Although some asylum seekers and precarious migrants working in the health and warehouse sectors saw improvements in terms of salary increases and bonuses, their general working conditions remain exceedingly precarious—maybe even more so than before the pandemic (having to work at several places, non-unionized work, no benefits, through agencies, night shifts, temporary, part-time, etc.). Although the pandemic created upheaval in the labour market, it did not result in any general improvement in the working conditions of migrants surviving in precarious jobs.

In this article we showed how individual resilience became social resilience, which led in turn to resistance and political dissent, as immigrant and migrant defense organization became part of a legitimate social movement. It is important that these voices are heeded by the governments of Québec and Canada.

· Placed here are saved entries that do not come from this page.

-- ==== Sys2Proof/Machine/HostPorts.lean ====
section
/-! DEFINITION. HFX: port modes, links, flow and congestion control (R136 to R140). -/
namespace Sys2Proof.Machine

/-- Register instance and number of a physical port (Table 4-2). -/
def portH (p : Nat) : Nat := p / 4
def portN (p : Nat) : Nat := p % 4

/-- MODE of a physical port. -/
def State.portMode (s : State) (p : Nat) : Nat := s.rf (R.HFX.PORT_CFG.MODE (portH p) (portN p))

/-- Logical port k of port p exists in a mode (Table 4-1). -/
def lportIn (mode k : Nat) : Bool := (mode == 0 && k == 0) || (mode == 1 && k < 2) || (mode == 2 && k < 4)

/-- Lanes of logical port 4p + k within its port (Table 4-1). -/
def lportLanes (mode k : Nat) : List Nat :=
  if mode = 0 then [0, 1, 2, 3] else if mode = 1 then [2 * k, 2 * k + 1] else if mode = 2 then [k] else []

/-- A logical port has link. -/
def State.lportUp (s : State) (l : Nat) : Bool := bit (s.rf (R.HFX.PORT_STAT.UP (portH (l / 4)) (portN (l / 4)))) (l % 4)

/-- Set or clear a logical port's link bit. -/
def State.setUp (s : State) (l : Nat) (v : Bool) : State :=
  let f := R.HFX.PORT_STAT.UP (portH (l / 4)) (portN (l / 4))
  s.wf f (setBit (s.rf f) (l % 4) v)

/-! ## Violations (R162 to R168) -/

/-- Transport and port of a queue pair: XPORT, LPORT. -/
def State.connPort (s : State) (q : Nat) : Nat × Nat :=
  match aget s.io.conns q with
  | some c => (c.xport, c.lport)
  | none => (1, 0)

/-- The slice handle of a queue pair's controller, 0xFFFFF before binding. -/
def State.connSlice (s : State) (q : Nat) : Nat :=
  match (aget s.io.conns q).bind (fun c => c.ctl) with
  | some k => ((aget s.io.ctls k).map (fun c => c.slice)).getD 0xFFFFF
  | none => 0xFFFFF

/-- Bytes of a violation log entry (Table 4-6). -/
def vlogEntry (estamp vcode lport xport slice qid cid d1 d2 : Nat) : Bytes :=
  withCrc (le estamp 8 ++ le vcode 2 ++ le lport 1 ++ le xport 1 ++ le slice 4 ++ le qid 2 ++ le cid 2 ++ le d1 4 ++ le d2 4)

/-- Write a violation log entry into the ring (R162, R167, R168). -/
def State.vlogPut (s : State) (e : Bytes) : State :=
  let base := s.rf R.NVT.VLOG_BASE.ADDR
  let wr := s.rf R.NVT.VLOG_WR.INDEX
  let s := (s.store (hbmBase + base + wr * 32) e).wf R.NVT.VLOG_WR.INDEX ((wr + 1) % 4096)
  let s := s.raise Pg.NVT 0
  if 4096 ≤ s.io.vpend then (s.inc R.NVT.VLOG_WRAP.COUNT).raise Pg.NVT 1
  else
    let s := { s with io := { s.io with vpend := s.io.vpend + 1 } }
    if s.io.vpend = 3073 then s.event Pg.NVT else s

/-- Count a violation and log it at most once per 1 ms per logical port and VCODE (R162, R163, R167). -/
def State.violate (s : State) (q vcode cid d1 d2 : Nat) : State :=
  let (xp, lp) := s.connPort q
  let key := lp * 256 + vcode
  let s := { s with io := { s.io with vcnt := aset s.io.vcnt key (satAdd 32 (agetD s.io.vcnt key 0) 1) } }
  let recent := match aget s.io.vlast key with
    | some t => decide (s.now < t + 1000000)
    | none => false
  if recent || s.rf R.NVT.VLOG_BASE.ADDR = 0 then s
  else
    let s := { s with io := { s.io with vlast := aset s.io.vlast key s.now } }
    let qid := ((aget s.io.conns q).map (fun c => if c.ctl.isSome then c.qid else 0xFFFF)).getD 0xFFFF
    s.vlogPut (vlogEntry s.estamp vcode lp xp (s.connSlice q) qid cid d1 d2)

/-- VCNT_CLEAR (R166): NVT.VCNT_SEL CLR clears the selected counter; LPORT 0x3F selects the Annex port. -/
def State.vcntKey (s : State) : Nat :=
  let l := s.rf R.NVT.VCNT_SEL.LPORT
  (if l = 0x3F then 0xFF else l) * 256 + s.rf R.NVT.VCNT_SEL.VCODE

def execVcntClear (s : State) : Host.Outcome State Fault Refusal :=
  .next { s with io := { s.io with vcnt := adel s.io.vcnt s.vcntKey } }

/-! ## Completions and the end of connections -/

/-- Add an entry to a controller's Error Information log (R162): count, queue, Command ID, status, LBA, namespace. -/
def State.errInfo (s : State) (q cid status lba nsid : Nat) : State :=
  match (aget s.io.conns q).bind (fun c => c.ctl) with
  | some k =>
    match aget s.io.ctls k with
    | some c =>
      let qid := ((aget s.io.conns q).map (fun c => c.qid)).getD 0
      let e := [c.errCnt + 1, qid, cid, status, lba, nsid]
      { s with io := { s.io with ctls := aset s.io.ctls k { c with errCnt := c.errCnt + 1, errs := (e :: c.errs).take 64 } } }
    | none => s
  | none => s

/-- Priorities paused at the logical port of a queue pair (R140). -/
def State.pausedAt (s : State) (q : Nat) : Nat := agetD s.io.paused (s.connPort q).2 0

/-- Send to the host of a queue pair: held back while the priority of its frames is paused (R140, log 92). -/
def State.hostEmit (s : State) (q : Nat) (o : Out) : State :=
  if s.io.paused = [] then s.emit o
  else if bit (s.pausedAt q) (Config.connPrio q % 8) then { s with io := { s.io with held := s.io.held ++ [(q, o)] } }
  else s.emit o

/-- Send what was held back and is not paused any more, in the order it was issued. -/
def State.hostResume (s : State) : State :=
  let go := fun (e : Nat × Out) => !bit (s.pausedAt e.1) (Config.connPrio e.1 % 8)
  (s.io.held.filter go).foldl (fun s e => s.emit e.2) { s with io := { s.io with held := s.io.held.filter (fun e => !go e) } }

/-- Send priority flow control at a port with PFC_EN 1, on the priorities of PFC_MASK, whenever the port sees fit (R140, log 92). -/
def State.flowControl (s : State) (q : Nat) : State :=
  let p := (s.connPort q).2 / 4
  if (s.connPort q).1 ≠ 3 ∧ s.flag (R.HFX.PORT_CFG.PFC_EN (portH p) (portN p)) = true then
    let z := Config.pfcQuanta s.freeCtr % 65537
    let s := { s with freeCtr := s.freeCtr + 1 }
    if z = 65536 then s else s.emit (.pfc (s.connPort q).2 (s.rf (R.HFX.PORT_CFG.PFC_MASK (portH p) (portN p))) z)
  else s

/-- Answer a command that is not carried out, by status code type and status. -/
def State.answer (s : State) (q cid sct sc : Nat) (dnr : Bool) : State := s.hostEmit q (.cqe q cid sct sc dnr 0)

/-- Answer a violation with a completion status: log, count, Error Information entry, completion (R162, R164). -/
def State.violAnswer (s : State) (q vcode cid d1 d2 sc : Nat) : State :=
  ((s.violate q vcode cid d1 d2).errInfo q cid sc 0 0).answer q cid 0 sc (sc != 0x22)

/-- Remove a command in flight. -/
def State.dropCmd (s : State) (op : Nat) : State := { s with io := { s.io with cmds := adel s.io.cmds op } }

def State.updCmd (s : State) (op : Nat) (f : IoCmd → IoCmd) : State := { s with io := { s.io with cmds := aupd s.io.cmds op f } }

def State.updConn (s : State) (q : Nat) (f : Conn → Conn) : State := { s with io := { s.io with conns := aupd s.io.conns q f } }

/-- The placing of an adopted grain, or of a record of a segment that a crash left open: no host command (R126, R345). -/
def oAdopt : Nat := 0x2F0

/-- RPL's lookup of offered fingerprints, its writes, and its reads: no host commands (R518 to R520). -/
def oOffer : Nat := 0x310
def oRplWrite : Nat := 0x311
def oRplRead : Nat := 0x312

/-- Work whose grains hold neither a grain index nor a bucket against others. -/
def loose (opc : Nat) : Bool := opc == oAdopt || opc == oOffer

/-- A command may change data or namespace state. -/
def writes (opc : Nat) : Bool := opc == 0x01 || opc == 0x08 || opc == 0x09 || opc == 0x19

/-- A command that changes state and takes a stamp (R116): those of `writes`, and the reservation commands that change a reservation. -/
def changes (opc : Nat) : Bool := writes opc || opc == 0x0D || opc == 0x11 || opc == 0x15

/-- What the end of its connection does to a command (R161): stamped work is carried through without a completion;
work with no group stamped is discarded without effect, and the partner's copies released. -/
def State.orphan (s : State) (op : Nat) (c : IoCmd) : State :=
  if changes c.opc && (c.stage == .stamped || c.ostamp != 0) then
    s.updCmd op (fun c => { c with conn := none, grains := c.grains.take c.doneN, stage := .stamped })
  else
    let s := if c.fwd then (if c.bound then s.sendC (.fwdAbort c.tok) else s) else if c.txn ≠ 0 then s.sendC (.cancel (c.txn % 2 ^ 32)) else s
    { s.dropCmd op with io := { (s.dropCmd op).io with wc := s.io.wc.filter (fun w => w.op != op || w.ostamp != 0) } }

/-- The commands of a queue pair, with their numbers. -/
def State.cmdsOf (s : State) (q : Nat) : AMap IoCmd := s.io.cmds.filter (fun e => e.2.conn == some q)

/-- Return a queue pair to the pool (R144, R186). -/
def State.freePair (s : State) : State := s.wf R.NVT.QPOOL_FREE.FREE (s.rf R.NVT.QPOOL_FREE.FREE + 1)

/-- Close one queue pair: its commands end as R161 gives, its pair returns to the pool. -/
def State.closeQueue (s : State) (q : Nat) : State :=
  match aget s.io.conns q with
  | none => s
  | some c =>
    let s := (s.cmdsOf q).foldl (fun s e => s.orphan e.1 e.2) s
    let s := { s with io := { s.io with conns := adel s.io.conns q, unack := s.io.unack.filter (fun u => u.conn != q), held := s.io.held.filter (fun e => e.1 != q) } }
    let s := if c.pair then s.freePair else s
    s.emit (.connEnd q)

/-- The queue pairs of a controller. -/
def State.queuesOf (s : State) (k : Nat) : List Nat := (s.io.conns.filter (fun e => e.2.ctl == some k)).map Prod.fst

/-- End a controller: every queue of it closes and it is gone. -/
def State.endCtl (s : State) (k : Nat) : State :=
  let s := (s.queuesOf k).foldl (fun s q => s.closeQueue q) s
  { s with io := { s.io with ctls := adel s.io.ctls k } }

/-- A connection ends (R161): the admin queue's end takes its controller with it; an I/O queue's end closes that queue. -/
def State.endConn (s : State) (q : Nat) : State :=
  match aget s.io.conns q with
  | none => s
  | some c =>
    match c.ctl with
    | some k => if c.qid = 0 then s.endCtl k else s.closeQueue q
    | none => s.closeQueue q

/-- End a TCP connection with a C2HTermReq, or put a RoCEv2 queue pair in error (Table 4-7). -/
def State.endWith (s : State) (q fes fei : Nat) : State :=
  match aget s.io.conns q with
  | none => s
  | some c => if c.xport = 1 then (s.emit (.c2hTerm q fes fei)).endConn q else s.endConn q

/-! ## Commands of the ports -/

/-- A logical port loses link: every connection on it ends (R138, R161). -/
def State.dropLport (s : State) (l : Nat) : State :=
  let s := s.setUp l false
  let qs := (s.io.conns.filter (fun e => e.2.lport == l && e.2.xport != 3)).map Prod.fst
  let s := qs.foldl (fun s q => s.endConn q) s
  { s with io := { s.io with paused := adel s.io.paused l } }.hostResume

/-- A write to HFX.PORT_CFG (R138): MODE changes only from or to 3; the other fields take effect as written. -/
def State.portCfgWrite (s : State) (p v : Nat) : State :=
  let h := portH p
  let n := portN p
  let cur := s.portMode p
  let m := fld v 0 2
  let s := (((s.wf (R.HFX.PORT_CFG.AN h n) (fld v 2 1)).wf (R.HFX.PORT_CFG.PFC_EN h n) (fld v 3 1)).wf
    (R.HFX.PORT_CFG.PFC_MASK h n) (fld v 4 8)).wf (R.HFX.PORT_CFG.MTU h n) (fld v 16 14)
  if m = cur then s
  else if cur ≠ 3 ∧ m ≠ 3 then s.raise (6 + h) 0
  else
    let s := (List.range 4).foldl (fun s k => if s.lportUp (4 * p + k) then s.dropLport (4 * p + k) else s) s
    s.wf (R.HFX.PORT_CFG.MODE h n) m

/-- Payload bytes of the largest frame a port sends (R139, Table 4-2): a value outside 1,500 to 9,198 acts as the nearer limit. -/
def State.portMtu (s : State) (p : Nat) : Nat := min 9198 (max 1500 (s.rf (R.HFX.PORT_CFG.MTU (portH p) (portN p))))

/-- Send data to the host in pieces that fit the port's frames (R139); an Annex queue writes host memory in one. -/
def State.sendData (s : State) (q cid off : Nat) (b : Bytes) : State :=
  let (xp, lp) := s.connPort q
  let n := if xp = 3 then max 1 b.length else s.portMtu (lp / 4)
  (List.range (cdiv b.length n)).foldl (fun s i => s.hostEmit q (.hostData q cid (off + i * n) (slice b (i * n) (min n (b.length - i * n))))) s

/-- PORT_LINK_UP (R137): a logical port of its port's mode gains link, in a mode whose ports are up (Table 2-1), on lanes
that are not all fenced. -/
def execPortLinkUp (port : Fin 16) (k : Fin 4) (s : State) : Host.Outcome State Fault Refusal :=
  let p := port.val
  let lanes := lportLanes (s.portMode p) k.val
  let fenced := s.rf (R.HFX.PORT_STAT.FENCED (portH p) (portN p))
  if lportIn (s.portMode p) k.val && !fusedOff s.fuses.variant (6 + portH p) && s.mode != .boot && s.mode != .vault
      && s.mode != .service && lanes.all (fun j => !bit fenced j) then
    .next (s.setUp (4 * p + k.val) true)
  else .next s

/-- ECN_MARKED_PACKET (R140): a marked RoCEv2 packet is answered by a notification, at most one per queue pair per 50 µs. -/
def execEcnMarkedPacket (q : Nat) (s : State) : Host.Outcome State Fault Refusal :=
  match aget s.io.conns q with
  | some c =>
    if c.xport = 2 && (match c.cnpAt with | some t => decide (t + 50000 ≤ s.now) | none => true) then
      .next ((s.updConn q (fun c => { c with cnpAt := some s.now })).emit (.cnp q))
    else .next s
  | none => .next s

/-- CNP_RECEIVED (R140): the queue pair's transmit rate halves. -/
def execCnpReceived (q : Nat) (s : State) : Host.Outcome State Fault Refusal :=
  .next (s.updConn q (fun c => if c.xport = 2 then { c with rate := c.rate / 2, gainAt := s.now } else c))

/-- RATE_REGAIN (R140): every 55 µs a throttled queue pair regains 1/16 of line rate. -/
def execRateRegain (q : Nat) (s : State) : Host.Outcome State Fault Refusal :=
  .next (s.updConn q (fun c =>
    if c.xport = 2 && decide (c.rate < 4294967296) && decide (c.gainAt + 55000 ≤ s.now) then
      { c with rate := min 4294967296 (c.rate + 268435456), gainAt := s.now }
    else c))

/-- PRIORITY_FLOW_CONTROL (R140): on a port with PFC_EN 1, the frame pauses (nonzero quanta) or resumes the priorities
of PFC_MASK that its class-enable vector names; what was held back goes out once its priority resumes. -/
def execPriorityFlowControl (lport : Fin 64) (classes : BitVec 8) (pauseMask : BitVec 8) (s : State) :
    Host.Outcome State Fault Refusal :=
  let p := lport.val / 4
  let h := portH p
  let n := portN p
  if s.flag (R.HFX.PORT_CFG.PFC_EN h n) && s.lportUp lport.val then
    let m := s.rf (R.HFX.PORT_CFG.PFC_MASK h n)
    let old := agetD s.io.paused lport.val 0
    let new := sumL ((List.range 8).map (fun i =>
      if bit m i && classes.getLsbD i then (if pauseMask.getLsbD i then 2 ^ i else 0) else (if bit old i then 2 ^ i else 0)))
    .next { s with io := { s.io with paused := if new = 0 then adel s.io.paused lport.val else aset s.io.paused lport.val new } }.hostResume
  else .next s

end Sys2Proof.Machine
end

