-- ==== Sys2Proof/Machine/Carid.lean ====
section
/-! DEFINITION. Carid messages of the MIRROR, DELTA, HEARTBEAT and FORWARD channels, and the application of the partner's groups (R132, R242 to R245, R271, R283, R473 to R488). -/
namespace Sys2Proof.Machine

/-! ## Tokens (R477) -/

/-- Index and generation of a token. -/
def tokIdx (t : Nat) : Nat := t % 16777216
def tokGen (t : Nat) : Nat := t / 16777216 % 256

/-- This head's tokens count up with its commands, so the generation last given to an index is that of the highest
token below the next one (R477). -/
def State.ownTokCurrent (s : State) (t : Nat) : Bool :=
  decide (tokIdx t ≤ s.io.nextOp) && tokGen t == (s.io.nextOp - tokIdx t) / 16777216 % 256

/-- The command of this head that a mirror token of the partner's answer names. -/
def State.byTxn (s : State) (t : Nat) : Option (Nat × IoCmd) := s.io.cmds.find? (fun e => e.2.txn != 0 && e.2.txn % 2 ^ 32 == t)

/-- The command that a FORWARD token names: this head's own, or one the partner forwarded. -/
def State.byTok (s : State) (t : Nat) (mine : Bool) : Option (Nat × IoCmd) :=
  s.io.cmds.find? (fun e => e.2.tok % 2 ^ 32 == t && (if mine then e.2.fwd else e.2.fromPartner))

/-- A stamp received from the partner raises the floor (R102, R125). -/
def State.heard (s : State) (o : Nat) : State := { s.raiseFloor o with mpe := { s.mpe with pTop := max s.mpe.pTop o } }

/-- A mode in which the partner's MIRROR and DELTA traffic is taken (Table 2-1, R497). -/
def takesMirror (m : Sys2Proof.Mode) : Bool := m == .paired || m == .joining || m == .handover

/-! ## MIRROR (R242, R243, R475, R476) -/

/-- Bytes of the Sideboard that are usable (R43). -/
def State.sbSize (s : State) : Nat := nthD s.dram.regions 1 0

/-- A token of the partner may carry grains: its generation is current, or is the next one of its index (R477). -/
def State.tokFresh (s : State) (t : Nat) : Bool :=
  match aget s.cpl.mGen (tokIdx t) with
  | some g => tokGen t == g || tokGen t == (g + 1) % 256
  | none => true

/-- The generation of a token of the partner is current. -/
def State.tokKnown (s : State) (t : Nat) : Bool := aget s.cpl.mGen (tokIdx t) == some (tokGen t)

/-- Write the grains of a GRAIN frame into the Sideboard, and answer RCPT once all of the command's grains are there; a slot
at or beyond the usable size is answered with RANGE, and nothing of the token is written (R475). -/
def State.takeGrains (s : State) (t gcnt : Nat) (gs : List MGrain) : State :=
  let s := s.updCpl (fun c => { c with mGen := aset c.mGen (tokIdx t) (tokGen t), mBad := if aget c.mGen (tokIdx t) = some (tokGen t) then c.mBad else c.mBad.filter (fun x => tokIdx x != tokIdx t) })
  if s.cpl.mBad.contains t then s
  else if gs.any (fun g => decide (s.sbSize < (g.slot + 1) * 4096)) then
    let s := { s with io := { s.io with sb := s.io.sb.filter (fun e => e.txn != t) } }
    ((s.updCpl (fun c => { c with mBad := c.mBad ++ [t] })).raise Pg.CPL 8).sendC (.rcpt t true)
  else
    let was := (s.io.sb.filter (fun e => e.txn == t)).length
    let new_ := gs.map (fun g => ({ txn := t, slot := g.slot, slice := g.slice, ns := g.ns, gi := g.gi, data := if g.zero then zeros 4096 else g.data, tag := g.tag } : SbEnt))
    let s := { s with io := { s.io with sb := s.io.sb.filter (fun e => !gs.any (fun g => g.slot == e.slot)) ++ new_ } }
    let now_ := (s.io.sb.filter (fun e => e.txn == t)).length
    if was < gcnt ∧ gcnt ≤ now_ then s.sendC (.rcpt t false) else s

/-- The grains of a frame whose slice handles are current are taken; each of the others is discarded and counted (R172). -/
def State.takeLive (s : State) (t gcnt : Nat) (gs : List MGrain) : State :=
  let stale := gs.filter (fun g => g.slice != 0xFFFFF && !s.handleOk g.slice)
  stale.foldl (fun s _ => s.staleHandle) (s.takeGrains t gcnt (gs.filter (fun g => g.slice == 0xFFFFF || s.handleOk g.slice)))

/-- GRAIN (R172, R242, R473 to R475, R477). -/
def execGrain (h : CHdr) (mtok gcnt : Nat) (gs : List MGrain) (s : State) : Host.Outcome State Fault Refusal :=
  match s.cRecv cMirror h with
  | (false, s) => .next s
  | (true, s) =>
    if !takesMirror s.mode then .next s
    else if s.tokFresh mtok then .next (s.takeLive mtok gcnt gs)
    else .next s.staleTok

/-- One receipt: the partner holds the grains of a command, or RANGE fails it (R242, R475). -/
def State.rcptOne (s : State) (e : Nat × Bool) : State :=
  match s.byTxn e.1 with
  | some (op, _) =>
    if e.2 then (s.failWrite op 0 0x06 false).pumpGrains
    else (s.updCmd op (fun c => { c with grains := c.grains.map (fun g => { g with rcpt := true }) })).commitWait op
  | none => if s.ownTokCurrent e.1 then s else s.staleTok

/-- RCPT (R242, R245, R475): the partner holds the grains of a command; RANGE fails the command with Internal Error. -/
def execRcpt (h : CHdr) (es : List (Nat × Bool)) (s : State) : Host.Outcome State Fault Refusal :=
  match s.cRecv cMirror h with
  | (false, s) => .next s
  | (true, s) =>
    .next (es.foldl (fun s e => s.rcptOne e) s).settle

/-- BIND (R243, R476): the group's OSTAMP is recorded against the grains, in place of an earlier one, and acknowledged. -/
def execBind (h : CHdr) (mtok ostamp : Nat) (s : State) : Host.Outcome State Fault Refusal :=
  match s.cRecv cMirror h with
  | (false, s) => .next s
  | (true, s) =>
    if !takesMirror s.mode then .next s
    else if s.tokKnown mtok then
      .next (({ s.heard ostamp with io := { s.io with sb := s.io.sb.map (fun (e : SbEnt) => if e.txn = mtok then { e with ostamp := some ostamp } else e) } }).sendC (.bindAck mtok))
    else .next s.staleTok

Some of the measures that were introduced during the pandemic were actually beneficial for precarious migrants; we need to think about how to maintain and improve these measures. There is no doubt that CERB provided significant support, but many precarious migrant groups either could not access the benefit or had to deal with specific obstacles to obtain it. The federal government needs to commit to working with community and immigrant organizations in order to understand and put an end to this exclusion. Although provincial efforts to improve access to health guidelines, COVID testing and universal treatment were commendable, these measures need greater stability and structure to ensure they serve migrant communities all the time, not just during a pandemic.